(Beginning of Extracted records)

/-! ### Power, reset and bring-up (17) -/

/-- PKG_RST by the control port, a fall of PWR_GOOD and SYS_RST_N low for 10 µs or more clear the device and leave their own cause alone
in RESET_CAUSE (17 R638, R639, R641, R643, R661); PKG_RST ends at once and the boot starts, and the two pins hold it (17 R650). While the
device is held already a cause only adds its bit. That a pulse under 10 µs is ignored is DESIGN CHOICE. -/
def Obligations.PackageResetsClearTheDevice : Prop :=
  ∀ (s : State),
    (∀ w, s.isCtl w = true → ∃ u, exec (.pkgRst w) s = .next u ∧ PackageCleared s u ∧ u.power.cause = 8 ∧
      u.power.bootStarted = true ∧ u.power.stage = 0) ∧
    (s.power.pwrGood = true → ∃ u, exec .pwrGoodFall s = .next u ∧ u.power.pwrGood = false ∧
      (s.held = false → PackageCleared s u ∧ u.power.cause = 4 ∧ u.power.bootStarted = false) ∧
      (s.held = true → u.power.cause = s.power.cause ||| 4 ∧ u.owl = s.owl ∧ u.regs = s.regs)) ∧
    (∀ us, s.power.sysRst = false →
      (10 ≤ us → ∃ u, exec (.sysRstNLow us) s = .next u ∧ u.power.sysRst = true ∧
        (s.held = false → PackageCleared s u ∧ u.power.cause = 2 ∧ u.power.bootStarted = false) ∧
        (s.held = true → u.power.cause = s.power.cause ||| 2 ∧ u.owl = s.owl ∧ u.regs = s.regs)) ∧
      (us < 10 → ∃ u, exec (.sysRstNLow us) s = .next u ∧ u = settle s))

/-- A pin that held the device in reset lets it go: once nothing holds it the straps are sampled and the boot starts at STAGE ROM, with
PWR_ON counted after a rise of PWR_GOOD (17 R649, R650, R670; 18 R687). COLD_RESET clears everything but flash and fuses, reads the
counters from the last checkpoint and counts itself (17 R641; 18 R687, R688). -/
def Obligations.BootStartsWhenNothingHolds : Prop :=
  ∀ (s : State), s.power.jtagHold = false → s.power.vaon = true →
    (s.power.pwrGood = false → ∃ u, exec .pwrGoodRise s = .next u ∧ u.power.pwrGood = true ∧
      (s.power.sysRst = false → u.power.bootStarted = true ∧ u.power.stage = 0 ∧ u.power.bootSel = s.power.bootSelBalls ∧
        u.cascade.strap = s.power.cascBall ∧
        u.owl.counters[11] = if s.owl.counters[11] = 0xFFFFFFFF then (0xFFFFFFFF : Word) else s.owl.counters[11] + 1) ∧
      (s.power.sysRst = true → u.power.bootStarted = s.power.bootStarted ∧ u.owl = s.owl)) ∧
    (s.power.sysRst = true → ∃ u, exec .sysRstNRise s = .next u ∧ u.power.sysRst = false ∧
      (s.power.pwrGood = true → u.power.bootStarted = true ∧ u.power.stage = 0 ∧ u.power.bootSel = s.power.bootSelBalls ∧
        u.cascade.strap = s.power.cascBall) ∧
      (s.power.pwrGood = false → u.power.bootStarted = s.power.bootStarted ∧ u.owl = s.owl)) ∧
    ∃ u, exec .coldReset s = .next u ∧ u.power.cause = 1 ∧ u.cal = Calendar.reset ∧ u.regs = [] ∧ u.dram = Dram.reset ∧
      u.frame.safePin = false ∧ u.owl.bankA = s.owl.bankA ∧ u.owl.bankB = s.owl.bankB ∧ u.owl.rollback = s.owl.rollback ∧
      u.owl.fences = s.owl.fences ∧ u.owl.pairing = s.owl.pairing ∧ u.owl.flashLog = s.owl.flashLog ∧
      u.owl.journal = s.owl.journal ∧
      (s.power.powerRose = false → ∀ i : Fin 20, i ≠ 11 →
        u.owl.counters[i.val] = ((s.owl.journal.getLast?).getD []).getD i 0) ∧
      (∀ x, x = ((s.owl.journal.getLast?).getD []).getD 20 0 → u.owl.counters[20] = if x = 0xFFFFFFFF then x else x + 1)

/-- The boot's stages end in their order (17 R650): the ROM's with the selected bank, or the other one and FALLBACK where it does not
authenticate, or RECOVERY where neither does (17 R649 to R651; 18 R690); the firmware's with the clock mode of the board's record;
CLOCKS once root, DRAM and link PLLs are stable; training; initialisation, which zeroes DRAM; and READY. A stage that cannot complete
stops in RECOVERY with INTERNAL_ERROR, and a refused image with UPDATE_REJECTED (17 R651). -/
def Obligations.BootStagesFollowTheirOrder : Prop :=
  ∀ (s : State), s.held = false → s.power.bootStarted = true →
    (s.power.stage = 0 → s.power.bootSel = 0 → (∀ j ∈ s.owl.junctions.toList, j.toInt ≤ 1600) →
      ∃ u, exec (.bootStageComplete .ok) s = .next u ∧
        (∀ b, s.owl.bankOk b = true → (b = s.owl.activeB ∨ s.owl.bankOk (! b) = false) →
          u.power.stage = 1 ∧ u.power.bank = b ∧
          u.power.fallback = (if b = s.owl.activeB then s.power.fallback else true) ∧
          u.owl.runningVersion = (if b then s.owl.bankB else s.owl.bankA).version) ∧
        (s.owl.bankOk false = false → s.owl.bankOk true = false → u.power.stage = 6 ∧ u.power.result = codeUpdate)) ∧
    (s.power.stage = 1 → keysRise s.regs → ∃ u, exec (.bootStageComplete .ok) s = .next u ∧ u.power.stage = 2 ∧
      u.owl.board = (s.owl.boardStored.getD BoardCfg.default) ∧ u.owl.boardDefault = s.owl.boardStored.isNone ∧
      bits (u.live 0x01 0x100) 1 0 = (s.owl.boardStored.getD BoardCfg.default).clockMode.toNat) ∧
    (s.power.stage = 2 → s.clocksUp = true → ∃ u, exec (.bootStageComplete .ok) s = .next u ∧ u.power.stage = 3 ∧
      u.power.trained = true) ∧
    (s.power.stage = 3 → ∃ u, exec (.bootStageComplete .ok) s = .next u ∧ u.power.stage = 4 ∧ u.power.initDone = true ∧
      u.dram = Dram.reset) ∧
    (s.power.stage = 4 → ∃ u, exec (.bootStageComplete .ok) s = .next u ∧ u.power.stage = 5) ∧
    (s.power.stage = 0 → ∃ u, exec (.bootStageComplete .authFailed) s = .next u ∧ u.power.stage = 6 ∧ u.power.result = codeUpdate) ∧
    (s.power.stage < 5 → ∃ u, exec (.bootStageComplete .failed) s = .next u ∧ u.power.stage = 6 ∧ u.power.result = codeInternal)
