theorem State.checked_touches {L : List Part} {s0 : State} (s : State) (c : Nat) (r : Run) (rd wr : List (Nat × Nat)) (k : State)
    (hL : Within [.draws, .regs, .attn, .safe, .tState, .tSearch, .tSolver, .tSel, .tSched, .tOut, .bears, .jays, .cores, .dram, .cascade] L) (h : Touches L s0 s) (hk : Touches L s0 k) : Touches L s0 (s.checked c r rd wr k) := by
  unfold State.checked
  split
  · exact Touches.step (State.faultPart_touches _ _ _ _ (by decide) (Touches.refl _ _)) hL h
  · exact hk

theorem State.closeTile_touches {L : List Part} {s0 : State} (s : State) (c : Nat) (r : Run) (g g2 : GemmCtx) (hL : Within [.draws, .regs, .attn, .safe, .tState, .tSearch, .tSolver, .tSel, .tSched, .tOut, .bears, .jays, .cores, .dram, .cascade, .lynx] L) (h : Touches L s0 s) :
    Touches L s0 (s.closeTile c r g g2) := by
  refine Touches.step ?_ hL h
  unfold State.closeTile
  try dsimp only
  with_reducible repeat' first
    | exact Touches.refl _ _
    | assumption
    | exact Nat.le_refl _
    | exact Nat.le_add_right _ _
    | exact id
    | (apply State.checked_touches; on_goal 1 => decide)
    | (apply State.storeTile_touches; on_goal 1 => decide)
    | (apply State.countStep_touches; on_goal 1 => decide)
    | (apply State.atBoundary_touches; on_goal 1 => decide)
    | split

theorem State.closeScores_touches {L : List Part} {s0 : State} (s : State) (c : Nat) (r : Run) (g g2 : GemmCtx) (hL : Within [.draws, .regs, .attn, .safe, .tState, .tSearch, .tSolver, .tSel, .tSched, .tOut, .bears, .jays, .cores, .dram, .cascade] L) (h : Touches L s0 s) :
    Touches L s0 (s.closeScores c r g g2) := by
  refine Touches.step ?_ hL h
  unfold State.closeScores
  try dsimp only
  with_reducible repeat' first
    | exact Touches.refl _ _
    | assumption
    | exact Nat.le_refl _
    | exact Nat.le_add_right _ _
    | exact id
    | (apply State.checked_touches; on_goal 1 => decide)
    | (apply State.countStep_touches; on_goal 1 => decide)
    | (apply State.atBoundary_touches; on_goal 1 => decide)
    | split

theorem State.closeSoftmax_touches {L : List Part} {s0 : State} (s : State) (c : Nat) (r : Run) (g2 : GemmCtx) (hL : Within [.draws, .regs, .attn, .safe, .tState, .tSearch, .tSolver, .tSel, .tSched, .tOut, .bears, .jays, .cores, .dram, .cascade, .lynx] L) (h : Touches L s0 s) :
    Touches L s0 (s.closeSoftmax c r g2) := by
  refine Touches.step ?_ hL h
  unfold State.closeSoftmax
  try dsimp only
  with_reducible repeat' first
    | exact Touches.refl _ _
    | assumption
    | exact Nat.le_refl _
    | exact Nat.le_add_right _ _
    | exact id
    | (apply State.countStep_touches; on_goal 1 => decide)
    | (apply State.atBoundary_touches; on_goal 1 => decide)
    | (apply State.checked_touches; on_goal 1 => decide)
    | (apply State.storeTile_touches; on_goal 1 => decide)
    | split

theorem State.reduceStep_touches {L : List Part} {s0 : State} (s : State) (c : Nat) (r : Run) (g : GemmCtx) (hL : Within [.draws, .regs, .attn, .safe, .tState, .tSearch, .tSolver, .tSel, .tSched, .tOut, .bears, .jays, .cores, .dram, .cascade, .lynx] L) (h : Touches L s0 s) :
    Touches L s0 (s.reduceStep c r g) := by
  refine Touches.step ?_ hL h
  unfold State.reduceStep
  try dsimp only
  with_reducible repeat' first
    | exact Touches.refl _ _
    | assumption
    | exact Nat.le_refl _
    | exact Nat.le_add_right _ _
    | exact id
    | (apply State.faultPart_touches; on_goal 1 => decide)
    | (apply State.checked_touches; on_goal 1 => decide)
    | (apply State.countStep_touches; on_goal 1 => decide)
    | (apply State.updCore_touches; on_goal 1 => decide)
    | (apply State.atBoundary_touches; on_goal 1 => decide)
    | (apply State.updCore_touches; on_goal 1 => decide)
    | split

theorem State.stepGemm_touches {L : List Part} {s0 : State} (s : State) (c : Nat) (r : Run) (g g2 : GemmCtx) (hL : Within [.draws, .regs, .attn, .safe, .tState, .tSearch, .tSolver, .tSel, .tSched, .tOut, .bears, .jays, .cores, .dram, .cascade, .lynx] L) (h : Touches L s0 s) :
    Touches L s0 (s.stepGemm c r g g2) := by
  refine Touches.step ?_ hL h
  unfold State.stepGemm
  try dsimp only
  with_reducible repeat' first
    | exact Touches.refl _ _
    | assumption
    | exact Nat.le_refl _
    | exact Nat.le_add_right _ _
    | exact id
    | (apply State.closeSoftmax_touches; on_goal 1 => decide)
    | (apply State.atBoundary_touches; on_goal 1 => decide)
    | (apply State.reduceStep_touches; on_goal 1 => decide)
    | (apply State.closeScores_touches; on_goal 1 => decide)
    | (apply State.closeTile_touches; on_goal 1 => decide)
    | split

theorem State.stepTile_touches {L : List Part} {s0 : State} (s : State) (c : Nat) (hL : Within [.draws, .regs, .attn, .safe, .tState, .tSearch, .tSolver, .tSel, .tSched, .tOut, .bears, .jays, .cores, .dram, .cascade, .lynx] L) (h : Touches L s0 s) :
    Touches L s0 (s.stepTile c) := by
  refine Touches.step ?_ hL h
  unfold State.stepTile
  try dsimp only
  with_reducible repeat' first
    | exact Touches.refl _ _
    | assumption
    | exact Nat.le_refl _
    | exact Nat.le_add_right _ _
    | exact id
    | (apply State.atBoundary_touches; on_goal 1 => decide)
    | (apply State.endPart_touches; on_goal 1 => decide)
    | (apply State.countStep_touches; on_goal 1 => decide)
    | (apply State.stepGemm_touches; on_goal 1 => decide)
    | split

theorem State.forceCut_touches {L : List Part} {s0 : State} (s : State) (c : Nat) (hL : Within [.now, .draws, .regs, .attn, .safe, .frame, .tSearch, .tSolver, .tSel, .tSched, .tOut, .bears, .jays, .cores, .dram, .cascade] L) (h : Touches L s0 s) :
    Touches L s0 (s.forceCut c) := by
  refine Touches.step ?_ hL h
  unfold State.forceCut
  try dsimp only
  with_reducible repeat' first
    | exact Touches.refl _ _
    | assumption
    | exact Nat.le_refl _
    | exact Nat.le_add_right _ _
    | exact id
    | (apply State.advanceTo_touches; on_goal 1 => decide)
    | (apply State.updOut_touches; on_goal 1 => decide)
    | (apply State.endPart_touches; on_goal 1 => decide)
    | (apply State.updOut_touches; on_goal 1 => decide)
    | split

theorem State.noteSent_touches {L : List Part} {s0 : State} (s : State) (c : Nat) (r : Run) (gemm q : Nat) (held : List (Nat × List Word)) (hL : Within [.draws, .regs, .safe, .tSearch, .tSolver, .tSel, .tSched, .tOut, .bears, .jays, .cores, .dram, .cascade] L) (h : Touches L s0 s) :
    Touches L s0 (s.noteSent c r gemm q held) := by
  refine Touches.step ?_ hL h
  unfold State.noteSent
  try dsimp only
  with_reducible repeat' first
    | exact Touches.refl _ _
    | assumption
    | exact Nat.le_refl _
    | exact Nat.le_add_right _ _
    | exact id
    | (apply State.updSched_touches; on_goal 1 => decide)
    | (apply State.atBoundary_touches; on_goal 1 => decide)
    | (apply State.updSched_touches; on_goal 1 => decide)
    | split

theorem State.sendPiece_touches {L : List Part} {s0 : State} (s : State) (c : Fin 48) (dest : BitVec 16) (x : Nat × Nat × List Byte) (hL : Within [.draws, .regs, .attn, .safe, .tState, .tSearch, .tSolver, .tSel, .tSched, .tOut, .bears, .jays, .cores, .dram, .links, .cascade, .lynx] L) (h : Touches L s0 s) :
    Touches L s0 (s.sendPiece c dest x) := by
  refine Touches.step ?_ hL h
  unfold State.sendPiece
  try dsimp only
  with_reducible repeat' first
    | exact Touches.refl _ _
    | assumption
    | exact Nat.le_refl _
    | exact Nat.le_add_right _ _
    | exact id
    | (apply State.setRun_touches; on_goal 1 => decide)
    | (apply State.streamWrite_touches; on_goal 1 => decide)
    | (apply State.issueRequest_touches; on_goal 1 => decide)
    | split

theorem State.sendLink_touches {L : List Part} {s0 : State} (s : State) (c : Fin 48) (gemm : Nat) (dest : BitVec 16) (l : List (Nat × List Byte)) (hL : Within [.draws, .regs, .attn, .safe, .tState, .tSearch, .tSolver, .tSel, .tSched, .tOut, .bears, .jays, .cores, .dram, .links, .cascade, .lynx] L) (h : Touches L s0 s) :
    Touches L s0 (s.sendLink c gemm dest l) := by
  refine Touches.step ?_ hL h
  unfold State.sendLink
  try dsimp only
  with_reducible repeat' first
    | exact Touches.refl _ _
    | assumption
    | exact Nat.le_refl _
    | exact Nat.le_add_right _ _
    | exact id
    | (apply State.sendPiece_touches; on_goal 1 => decide)
    | (apply State.noteSent_touches; on_goal 1 => decide)
    | refine Touches.forEach ?_ (fun _ _ _ => ?_)
    | split
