theorem execScroll_effect (t : Fin 16) (s : State) :
    ∃ after, execScroll t s = .next (settle after) ∧ Touches [.regs, .shadow, .dirty, .attn, .tWorld, .tQueues, .tCmds] s after := by
  refine ⟨_, rfl, ?_⟩
  with_reducible repeat' first
    | exact Touches.refl _ _
    | assumption
    | exact Nat.le_refl _
    | exact id
    | (apply State.applyScroll_touches; on_goal 1 => decide)
    | split

theorem execRegion_effect (t : Fin 16) (s : State) :
    ∃ after, execRegion t s = .next (settle after) ∧ Touches [.regs, .shadow, .dirty, .attn, .tWorld, .tQueues, .tCmds] s after := by
  refine ⟨_, rfl, ?_⟩
  with_reducible repeat' first
    | exact Touches.refl _ _
    | assumption
    | exact Nat.le_refl _
    | exact id
    | (apply State.applyRegion_touches; on_goal 1 => decide)
    | split

theorem execAgentList_effect (t : Fin 16) (s : State) :
    ∃ after, execAgentList t s = .next (settle after) ∧ Touches [.regs, .shadow, .dirty, .attn, .tWorld, .tQueues, .tCmds] s after := by
  refine ⟨_, rfl, ?_⟩
  with_reducible repeat' first
    | exact Touches.refl _ _
    | assumption
    | exact Nat.le_refl _
    | exact id
    | (apply State.applyAgentList_touches; on_goal 1 => decide)
    | split

theorem execAgentRasterise_effect (t : Fin 16) (s : State) :
    ∃ after, execAgentRasterise t s = .next (settle after) ∧ Touches [.tWorld] s after := by
  refine ⟨_, rfl, ?_⟩
  with_reducible repeat' first
    | exact Touches.refl _ _
    | assumption
    | exact Nat.le_refl _
    | exact id
    | (apply State.rasteriseAgent_touches; on_goal 1 => decide)
    | split

theorem execWorldSeal_effect (t : Fin 16) (s : State) :
    ∃ after, execWorldSeal t s = .next (settle after) ∧ Touches [.draws, .regs, .attn, .safe, .tState, .tWorld, .tSearch, .tTable, .tSolver, .tSel, .tSched, .tOut, .bears, .jays, .cores, .dram, .cascade] s after := by
  refine ⟨_, rfl, ?_⟩
  with_reducible repeat' first
    | exact Touches.refl _ _
    | assumption
    | exact Nat.le_refl _
    | exact id
    | (apply State.sealWorld_touches; on_goal 1 => decide)
    | split

theorem execGemmTileStep_effect (c : Fin 48) (s : State) :
    ∃ after, execGemmTileStep c s = .next (settle after) ∧ Touches [.draws, .regs, .attn, .safe, .tState, .tSearch, .tSolver, .tSel, .tSched, .tOut, .bears, .jays, .cores, .dram, .cascade, .lynx] s after := by
  refine ⟨_, rfl, ?_⟩
  with_reducible repeat' first
    | exact Touches.refl _ _
    | assumption
    | exact Nat.le_refl _
    | exact id
    | (apply State.stepTile_touches; on_goal 1 => decide)
    | split

theorem execCutForced_effect (c : Fin 48) (s : State) :
    ∃ after, execCutForced c s = .next (settle after) ∧ Touches [.now, .draws, .regs, .attn, .safe, .frame, .tSearch, .tSolver, .tSel, .tSched, .tOut, .bears, .jays, .cores, .dram, .cascade] s after := by
  refine ⟨_, rfl, ?_⟩
  with_reducible repeat' first
    | exact Touches.refl _ _
    | assumption
    | exact Nat.le_refl _
    | exact id
    | (apply State.forceCut_touches; on_goal 1 => decide)
    | split

theorem execPeerSend_effect (c : Fin 48) (s : State) :
    ∃ after, execPeerSend c s = .next (settle after) ∧ Touches [.draws, .regs, .attn, .safe, .tState, .tSearch, .tSolver, .tSel, .tSched, .tOut, .bears, .jays, .cores, .dram, .links, .cascade, .lynx] s after := by
  refine ⟨_, rfl, ?_⟩
  with_reducible repeat' first
    | exact Touches.refl _ _
    | assumption
    | exact Nat.le_refl _
    | exact id
    | (apply State.peerSend_touches; on_goal 1 => decide)
    | split

theorem execMeasure_effect (t : Fin 16) (tag : Nat) (s : State) :
    ∃ after, execMeasure t tag s = .next (settle after) ∧ Touches [.regs, .shadow, .dirty, .attn, .tTable, .tSolver, .tSpoor, .tQueues, .tCmds] s after := by
  refine ⟨_, rfl, ?_⟩
  with_reducible repeat' first
    | exact Touches.refl _ _
    | assumption
    | exact Nat.le_refl _
    | exact id
    | (apply State.measureCmd_touches; on_goal 1 => decide)
    | split

theorem execLoadModel_effect (t : Fin 16) (tag : Nat) (buf : List Byte) (s : State) :
    ∃ after, execLoadModel t tag buf s = .next (settle after) ∧ Touches [.regs, .shadow, .dirty, .attn, .tSolver, .tQueues, .tCmds] s after := by
  refine ⟨_, rfl, ?_⟩
  with_reducible repeat' first
    | exact Touches.refl _ _
    | assumption
    | exact Nat.le_refl _
    | exact id
    | (apply State.loadModel_touches; on_goal 1 => decide)
    | split

theorem execShape_effect (t : Fin 16) (tag : Nat) (s : State) :
    ∃ after, execShape t tag s = .next (settle after) ∧ Touches [.regs, .shadow, .dirty, .attn, .tSched, .tSpoor, .tQueues, .tCmds] s after := by
  refine ⟨_, rfl, ?_⟩
  with_reducible repeat' first
    | exact Touches.refl _ _
    | assumption
    | exact Nat.le_refl _
    | exact id
    | (apply State.shapeCmd_touches; on_goal 1 => decide)
    | split

theorem execSignal_effect (t : Fin 16) (tag : Nat) (s : State) :
    ∃ after, execSignal t tag s = .next (settle after) ∧ Touches [.regs, .shadow, .dirty, .attn, .tSched, .tSpoor, .tQueues, .tCmds] s after := by
  refine ⟨_, rfl, ?_⟩
  with_reducible repeat' first
    | exact Touches.refl _ _
    | assumption
    | exact Nat.le_refl _
    | exact id
    | (apply State.signalCmd_touches; on_goal 1 => decide)
    | split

(End of Extracted records)

Problem description ->
An exact copy of the data is needed, running from its first line through the line that holds "(10 ≤ us → ∃ u, exec", and nothing beyond that.

Answer box ->
/-! ### Power, reset and bring-up (17) -/

/-- PKG_RST by the control port, a fall of PWR_GOOD and SYS_RST_N low for 10 µs or more clear the device and leave their own cause alone
in RESET_CAUSE (17 R638, R639, R641, R643, R661); PKG_RST ends at once and the boot starts, and the two pins hold it (17 R650). While the
device is held already a cause only adds its bit. That a pulse under 10 µs is ignored is DESIGN CHOICE. -/
def Obligations.PackageResetsClearTheDevice : Prop :=
  ∀ (s : State),
    (∀ w, s.isCtl w = true → ∃ u, exec (.pkgRst w) s = .next u ∧ PackageCleared s u ∧ u.power.cause = 8 ∧
      u.power.bootStarted = true ∧ u.power.stage = 0) ∧
    (s.power.pwrGood = true → ∃ u, exec .pwrGoodFall s = .next u ∧ u.power.pwrGood = false ∧
      (s.held = false → PackageCleared s u ∧ u.power.cause = 4 ∧ u.power.bootStarted = false) ∧
      (s.held = true → u.power.cause = s.power.cause ||| 4 ∧ u.owl = s.owl ∧ u.regs = s.regs)) ∧
    (∀ us, s.power.sysRst = false →
      (10 ≤ us → ∃ u, exec (.sysRstNLow us) s = .next u ∧ u.power.sysRst = true ∧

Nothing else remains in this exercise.